Beneath this task are records; print exactly the stretch of them from the line with "(regSet s o v).scratch = s.scratch" through the line with "(regSet s o v).querns", both ends included.

* **TASK MATERIAL**
------------------------------------------------------------
@[simp] theorem setMsix_frame (v : Nat) (x : MsixEntry) :
    (setMsix s v x).pending = s.pending ∧ (setMsix s v x).time = s.time ∧ (setMsix s v x).free = s.free ∧
    (setMsix s v x).fuses = s.fuses ∧ (setMsix s v x).otp = s.otp ∧ (setMsix s v x).pins = s.pins ∧
    (setMsix s v x).flash = s.flash ∧ (setMsix s v x).power = s.power ∧ (setMsix s v x).sensors = s.sensors ∧
    (setMsix s v x).regs = s.regs ∧ (setMsix s v x).effect = s.effect ∧ (setMsix s v x).phase = s.phase ∧
    (setMsix s v x).lastReset = s.lastReset ∧ (setMsix s v x).bootDone = s.bootDone ∧
    (setMsix s v x).resetHeld = s.resetHeld ∧ (setMsix s v x).ctl = s.ctl ∧ (setMsix s v x).log = s.log ∧
    (setMsix s v x).cause = s.cause ∧ (setMsix s v x).trace = s.trace ∧ (setMsix s v x).dram = s.dram ∧
    (setMsix s v x).dramErr = s.dramErr ∧ (setMsix s v x).poison = s.poison ∧ (setMsix s v x).scratch = s.scratch ∧
    (setMsix s v x).scratchPoison = s.scratchPoison ∧ (setMsix s v x).window = s.window ∧
    (setMsix s v x).stks = s.stks ∧ (setMsix s v x).chans = s.chans ∧ (setMsix s v x).querns = s.querns ∧
    (setMsix s v x).jobs = s.jobs ∧ (setMsix s v x).nextId = s.nextId ∧ (setMsix s v x).groups = s.groups ∧
    (setMsix s v x).pk1 = s.pk1 ∧ (setMsix s v x).cores = s.cores ∧ (setMsix s v x).coreOps = s.coreOps ∧
    (setMsix s v x).launches = s.launches ∧ (setMsix s v x).stops = s.stops ∧ (setMsix s v x).dmas = s.dmas ∧
    (setMsix s v x).sluices = s.sluices ∧ (setMsix s v x).rings = s.rings ∧ (setMsix s v x).admitted = s.admitted ∧
    (setMsix s v x).frontStopped = s.frontStopped ∧ (setMsix s v x).turns = s.turns ∧
    (setMsix s v x).cfgQueue = s.cfgQueue ∧ (setMsix s v x).commit = s.commit ∧ (setMsix s v x).ctlHeld = s.ctlHeld ∧
    (setMsix s v x).link = s.link ∧ (setMsix s v x).twin = s.twin ∧ (setMsix s v x).sec = s.sec ∧
    (setMsix s v x).outbox = s.outbox :=
  ⟨rfl, rfl, rfl, rfl, rfl, rfl, rfl, rfl, rfl, rfl, rfl, rfl, rfl, rfl, rfl, rfl, rfl, rfl, rfl, rfl, rfl, rfl, rfl,
    rfl, rfl, rfl, rfl, rfl, rfl, rfl, rfl, rfl, rfl, rfl, rfl, rfl, rfl, rfl, rfl, rfl, rfl, rfl, rfl, rfl, rfl,
    rfl, rfl, rfl, rfl⟩

@[simp] theorem emit_frame (o : Out) :
    (emit s o).pending = s.pending ∧ (emit s o).time = s.time ∧ (emit s o).free = s.free ∧
    (emit s o).fuses = s.fuses ∧ (emit s o).otp = s.otp ∧ (emit s o).pins = s.pins ∧ (emit s o).flash = s.flash ∧
    (emit s o).power = s.power ∧ (emit s o).sensors = s.sensors ∧ (emit s o).regs = s.regs ∧
    (emit s o).effect = s.effect ∧ (emit s o).phase = s.phase ∧ (emit s o).lastReset = s.lastReset ∧
    (emit s o).bootDone = s.bootDone ∧ (emit s o).resetHeld = s.resetHeld ∧ (emit s o).ctl = s.ctl ∧
    (emit s o).log = s.log ∧ (emit s o).cause = s.cause ∧ (emit s o).trace = s.trace ∧ (emit s o).dram = s.dram ∧
    (emit s o).dramErr = s.dramErr ∧ (emit s o).poison = s.poison ∧ (emit s o).scratch = s.scratch ∧
    (emit s o).scratchPoison = s.scratchPoison ∧ (emit s o).window = s.window ∧ (emit s o).stks = s.stks ∧
    (emit s o).chans = s.chans ∧ (emit s o).querns = s.querns ∧ (emit s o).jobs = s.jobs ∧
    (emit s o).nextId = s.nextId ∧ (emit s o).groups = s.groups ∧ (emit s o).pk1 = s.pk1 ∧
    (emit s o).cores = s.cores ∧ (emit s o).coreOps = s.coreOps ∧ (emit s o).launches = s.launches ∧
    (emit s o).stops = s.stops ∧ (emit s o).dmas = s.dmas ∧ (emit s o).sluices = s.sluices ∧
    (emit s o).rings = s.rings ∧ (emit s o).admitted = s.admitted ∧ (emit s o).msix = s.msix ∧
    (emit s o).frontStopped = s.frontStopped ∧ (emit s o).turns = s.turns ∧ (emit s o).cfgQueue = s.cfgQueue ∧
    (emit s o).commit = s.commit ∧ (emit s o).ctlHeld = s.ctlHeld ∧ (emit s o).link = s.link ∧
    (emit s o).twin = s.twin ∧ (emit s o).sec = s.sec :=
  ⟨rfl, rfl, rfl, rfl, rfl, rfl, rfl, rfl, rfl, rfl, rfl, rfl, rfl, rfl, rfl, rfl, rfl, rfl, rfl, rfl, rfl, rfl, rfl,
    rfl, rfl, rfl, rfl, rfl, rfl, rfl, rfl, rfl, rfl, rfl, rfl, rfl, rfl, rfl, rfl, rfl, rfl, rfl, rfl, rfl, rfl,
    rfl, rfl, rfl, rfl⟩

@[simp] theorem regSet_frame (o : Nat) (v : W32) :
    (regSet s o v).pending = s.pending ∧ (regSet s o v).time = s.time ∧ (regSet s o v).free = s.free ∧
    (regSet s o v).fuses = s.fuses ∧ (regSet s o v).otp = s.otp ∧ (regSet s o v).pins = s.pins ∧
    (regSet s o v).flash = s.flash ∧ (regSet s o v).power = s.power ∧ (regSet s o v).sensors = s.sensors ∧
    (regSet s o v).effect = s.effect ∧ (regSet s o v).phase = s.phase ∧ (regSet s o v).lastReset = s.lastReset ∧
    (regSet s o v).bootDone = s.bootDone ∧ (regSet s o v).resetHeld = s.resetHeld ∧ (regSet s o v).ctl = s.ctl ∧
    (regSet s o v).log = s.log ∧ (regSet s o v).cause = s.cause ∧ (regSet s o v).trace = s.trace ∧
    (regSet s o v).dram = s.dram ∧ (regSet s o v).dramErr = s.dramErr ∧ (regSet s o v).poison = s.poison ∧
    (regSet s o v).scratch = s.scratch ∧ (regSet s o v).scratchPoison = s.scratchPoison ∧
    (regSet s o v).window = s.window ∧ (regSet s o v).stks = s.stks ∧ (regSet s o v).chans = s.chans ∧
    (regSet s o v).querns = s.querns ∧ (regSet s o v).jobs = s.jobs ∧ (regSet s o v).nextId = s.nextId ∧
    (regSet s o v).groups = s.groups ∧ (regSet s o v).pk1 = s.pk1 ∧ (regSet s o v).cores = s.cores ∧
    (regSet s o v).coreOps = s.coreOps ∧ (regSet s o v).launches = s.launches ∧ (regSet s o v).stops = s.stops ∧
    (regSet s o v).dmas = s.dmas ∧ (regSet s o v).sluices = s.sluices ∧ (regSet s o v).rings = s.rings ∧
    (regSet s o v).admitted = s.admitted ∧ (regSet s o v).msix = s.msix ∧
    (regSet s o v).frontStopped = s.frontStopped ∧ (regSet s o v).turns = s.turns ∧
    (regSet s o v).cfgQueue = s.cfgQueue ∧ (regSet s o v).commit = s.commit ∧ (regSet s o v).ctlHeld = s.ctlHeld ∧
    (regSet s o v).link = s.link ∧ (regSet s o v).twin = s.twin ∧ (regSet s o v).sec = s.sec ∧
    (regSet s o v).outbox = s.outbox :=
  ⟨rfl, rfl, rfl, rfl, rfl, rfl, rfl, rfl, rfl, rfl, rfl, rfl, rfl, rfl, rfl, rfl, rfl, rfl, rfl, rfl, rfl, rfl, rfl,
    rfl, rfl, rfl, rfl, rfl, rfl, rfl, rfl, rfl, rfl, rfl, rfl, rfl, rfl, rfl, rfl, rfl, rfl, rfl, rfl, rfl, rfl,
    rfl, rfl, rfl, rfl⟩

@[simp] theorem modStack_frame (k : Nat) (f : Stack → Stack) :
    (modStack s k f).pending = s.pending ∧ (modStack s k f).time = s.time ∧ (modStack s k f).free = s.free ∧
    (modStack s k f).fuses = s.fuses ∧ (modStack s k f).otp = s.otp ∧ (modStack s k f).pins = s.pins ∧
    (modStack s k f).flash = s.flash ∧ (modStack s k f).power = s.power ∧ (modStack s k f).sensors = s.sensors ∧
    (modStack s k f).regs = s.regs ∧ (modStack s k f).effect = s.effect ∧ (modStack s k f).phase = s.phase ∧
    (modStack s k f).lastReset = s.lastReset ∧ (modStack s k f).bootDone = s.bootDone ∧
    (modStack s k f).resetHeld = s.resetHeld ∧ (modStack s k f).ctl = s.ctl ∧ (modStack s k f).log = s.log ∧
    (modStack s k f).cause = s.cause ∧ (modStack s k f).trace = s.trace ∧ (modStack s k f).dram = s.dram ∧
    (modStack s k f).dramErr = s.dramErr ∧ (modStack s k f).poison = s.poison ∧
    (modStack s k f).scratch = s.scratch ∧ (modStack s k f).scratchPoison = s.scratchPoison ∧
    (modStack s k f).window = s.window ∧ (modStack s k f).chans = s.chans ∧ (modStack s k f).querns = s.querns ∧
    (modStack s k f).jobs = s.jobs ∧ (modStack s k f).nextId = s.nextId ∧ (modStack s k f).groups = s.groups ∧
    (modStack s k f).pk1 = s.pk1 ∧ (modStack s k f).cores = s.cores ∧ (modStack s k f).coreOps = s.coreOps ∧
    (modStack s k f).launches = s.launches ∧ (modStack s k f).stops = s.stops ∧ (modStack s k f).dmas = s.dmas ∧
    (modStack s k f).sluices = s.sluices ∧ (modStack s k f).rings = s.rings ∧
    (modStack s k f).admitted = s.admitted ∧ (modStack s k f).msix = s.msix ∧
    (modStack s k f).frontStopped = s.frontStopped ∧ (modStack s k f).turns = s.turns ∧
    (modStack s k f).cfgQueue = s.cfgQueue ∧ (modStack s k f).commit = s.commit ∧
    (modStack s k f).ctlHeld = s.ctlHeld ∧ (modStack s k f).link = s.link ∧ (modStack s k f).twin = s.twin ∧
    (modStack s k f).sec = s.sec ∧ (modStack s k f).outbox = s.outbox :=
  ⟨rfl, rfl, rfl, rfl, rfl, rfl, rfl, rfl, rfl, rfl, rfl, rfl, rfl, rfl, rfl, rfl, rfl, rfl, rfl, rfl, rfl, rfl, rfl,
    rfl, rfl, rfl, rfl, rfl, rfl, rfl, rfl, rfl, rfl, rfl, rfl, rfl, rfl, rfl, rfl, rfl, rfl, rfl, rfl, rfl, rfl,
    rfl, rfl, rfl, rfl⟩

@[simp] theorem modChan_frame (k c : Nat) (f : Chan → Chan) :
    (modChan s k c f).pending = s.pending ∧ (modChan s k c f).time = s.time ∧ (modChan s k c f).free = s.free ∧
    (modChan s k c f).fuses = s.fuses ∧ (modChan s k c f).otp = s.otp ∧ (modChan s k c f).pins = s.pins ∧
    (modChan s k c f).flash = s.flash ∧ (modChan s k c f).power = s.power ∧ (modChan s k c f).sensors = s.sensors ∧
    (modChan s k c f).regs = s.regs ∧ (modChan s k c f).effect = s.effect ∧ (modChan s k c f).phase = s.phase ∧
    (modChan s k c f).lastReset = s.lastReset ∧ (modChan s k c f).bootDone = s.bootDone ∧
    (modChan s k c f).resetHeld = s.resetHeld ∧ (modChan s k c f).ctl = s.ctl ∧ (modChan s k c f).log = s.log ∧
    (modChan s k c f).cause = s.cause ∧ (modChan s k c f).trace = s.trace ∧ (modChan s k c f).dram = s.dram ∧
    (modChan s k c f).dramErr = s.dramErr ∧ (modChan s k c f).poison = s.poison ∧
    (modChan s k c f).scratch = s.scratch ∧ (modChan s k c f).scratchPoison = s.scratchPoison ∧
    (modChan s k c f).window = s.window ∧ (modChan s k c f).stks = s.stks ∧ (modChan s k c f).querns = s.querns ∧
    (modChan s k c f).jobs = s.jobs ∧ (modChan s k c f).nextId = s.nextId ∧ (modChan s k c f).groups = s.groups ∧
    (modChan s k c f).pk1 = s.pk1 ∧ (modChan s k c f).cores = s.cores ∧ (modChan s k c f).coreOps = s.coreOps ∧
    (modChan s k c f).launches = s.launches ∧ (modChan s k c f).stops = s.stops ∧ (modChan s k c f).dmas = s.dmas ∧
    (modChan s k c f).sluices = s.sluices ∧ (modChan s k c f).rings = s.rings ∧
    (modChan s k c f).admitted = s.admitted ∧ (modChan s k c f).msix = s.msix ∧
    (modChan s k c f).frontStopped = s.frontStopped ∧ (modChan s k c f).turns = s.turns ∧
    (modChan s k c f).cfgQueue = s.cfgQueue ∧ (modChan s k c f).commit = s.commit ∧
    (modChan s k c f).ctlHeld = s.ctlHeld ∧ (modChan s k c f).link = s.link ∧ (modChan s k c f).twin = s.twin ∧
    (modChan s k c f).sec = s.sec ∧ (modChan s k c f).outbox = s.outbox :=
  ⟨rfl, rfl, rfl, rfl, rfl, rfl, rfl, rfl, rfl, rfl, rfl, rfl, rfl, rfl, rfl, rfl, rfl, rfl, rfl, rfl, rfl, rfl, rfl,
    rfl, rfl, rfl, rfl, rfl, rfl, rfl, rfl, rfl, rfl, rfl, rfl, rfl, rfl, rfl, rfl, rfl, rfl, rfl, rfl, rfl, rfl,
    rfl, rfl, rfl, rfl⟩

@[simp] theorem modQuern_frame (k c b : Nat) (f : Quern → Quern) :
    (modQuern s k c b f).pending = s.pending ∧ (modQuern s k c b f).time = s.time ∧
    (modQuern s k c b f).free = s.free ∧ (modQuern s k c b f).fuses = s.fuses ∧ (modQuern s k c b f).otp = s.otp ∧
    (modQuern s k c b f).pins = s.pins ∧ (modQuern s k c b f).flash = s.flash ∧
    (modQuern s k c b f).power = s.power ∧ (modQuern s k c b f).sensors = s.sensors ∧
    (modQuern s k c b f).regs = s.regs ∧ (modQuern s k c b f).effect = s.effect ∧
    (modQuern s k c b f).phase = s.phase ∧ (modQuern s k c b f).lastReset = s.lastReset ∧
    (modQuern s k c b f).bootDone = s.bootDone ∧ (modQuern s k c b f).resetHeld = s.resetHeld ∧
    (modQuern s k c b f).ctl = s.ctl ∧ (modQuern s k c b f).log = s.log ∧ (modQuern s k c b f).cause = s.cause ∧
    (modQuern s k c b f).trace = s.trace ∧ (modQuern s k c b f).dram = s.dram ∧
    (modQuern s k c b f).dramErr = s.dramErr ∧ (modQuern s k c b f).poison = s.poison ∧
    (modQuern s k c b f).scratch = s.scratch ∧ (modQuern s k c b f).scratchPoison = s.scratchPoison ∧
    (modQuern s k c b f).window = s.window ∧ (modQuern s k c b f).stks = s.stks ∧
    (modQuern s k c b f).chans = s.chans ∧ (modQuern s k c b f).jobs = s.jobs ∧
    (modQuern s k c b f).nextId = s.nextId ∧ (modQuern s k c b f).groups = s.groups ∧
    (modQuern s k c b f).pk1 = s.pk1 ∧ (modQuern s k c b f).cores = s.cores ∧
    (modQuern s k c b f).coreOps = s.coreOps ∧ (modQuern s k c b f).launches = s.launches ∧
    (modQuern s k c b f).stops = s.stops ∧ (modQuern s k c b f).dmas = s.dmas ∧
    (modQuern s k c b f).sluices = s.sluices ∧ (modQuern s k c b f).rings = s.rings ∧
    (modQuern s k c b f).admitted = s.admitted ∧ (modQuern s k c b f).msix = s.msix ∧
    (modQuern s k c b f).frontStopped = s.frontStopped ∧ (modQuern s k c b f).turns = s.turns ∧
    (modQuern s k c b f).cfgQueue = s.cfgQueue ∧ (modQuern s k c b f).commit = s.commit ∧
    (modQuern s k c b f).ctlHeld = s.ctlHeld ∧ (modQuern s k c b f).link = s.link ∧
    (modQuern s k c b f).twin = s.twin ∧ (modQuern s k c b f).sec = s.sec ∧ (modQuern s k c b f).outbox = s.outbox :=
  ⟨rfl, rfl, rfl, rfl, rfl, rfl, rfl, rfl, rfl, rfl, rfl, rfl, rfl, rfl, rfl, rfl, rfl, rfl, rfl, rfl, rfl, rfl, rfl,
    rfl, rfl, rfl, rfl, rfl, rfl, rfl, rfl, rfl, rfl, rfl, rfl, rfl, rfl, rfl, rfl, rfl, rfl, rfl, rfl, rfl, rfl,
    rfl, rfl, rfl, rfl⟩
------------------------------------------------------------
* **OUTPUT FOR THIS EXERCISE**
    (regSet s o v).scratch = s.scratch ∧ (regSet s o v).scratchPoison = s.scratchPoison ∧
    (regSet s o v).window = s.window ∧ (regSet s o v).stks = s.stks ∧ (regSet s o v).chans = s.chans ∧
    (regSet s o v).querns = s.querns ∧ (regSet s o v).jobs = s.jobs ∧ (regSet s o v).nextId = s.nextId ∧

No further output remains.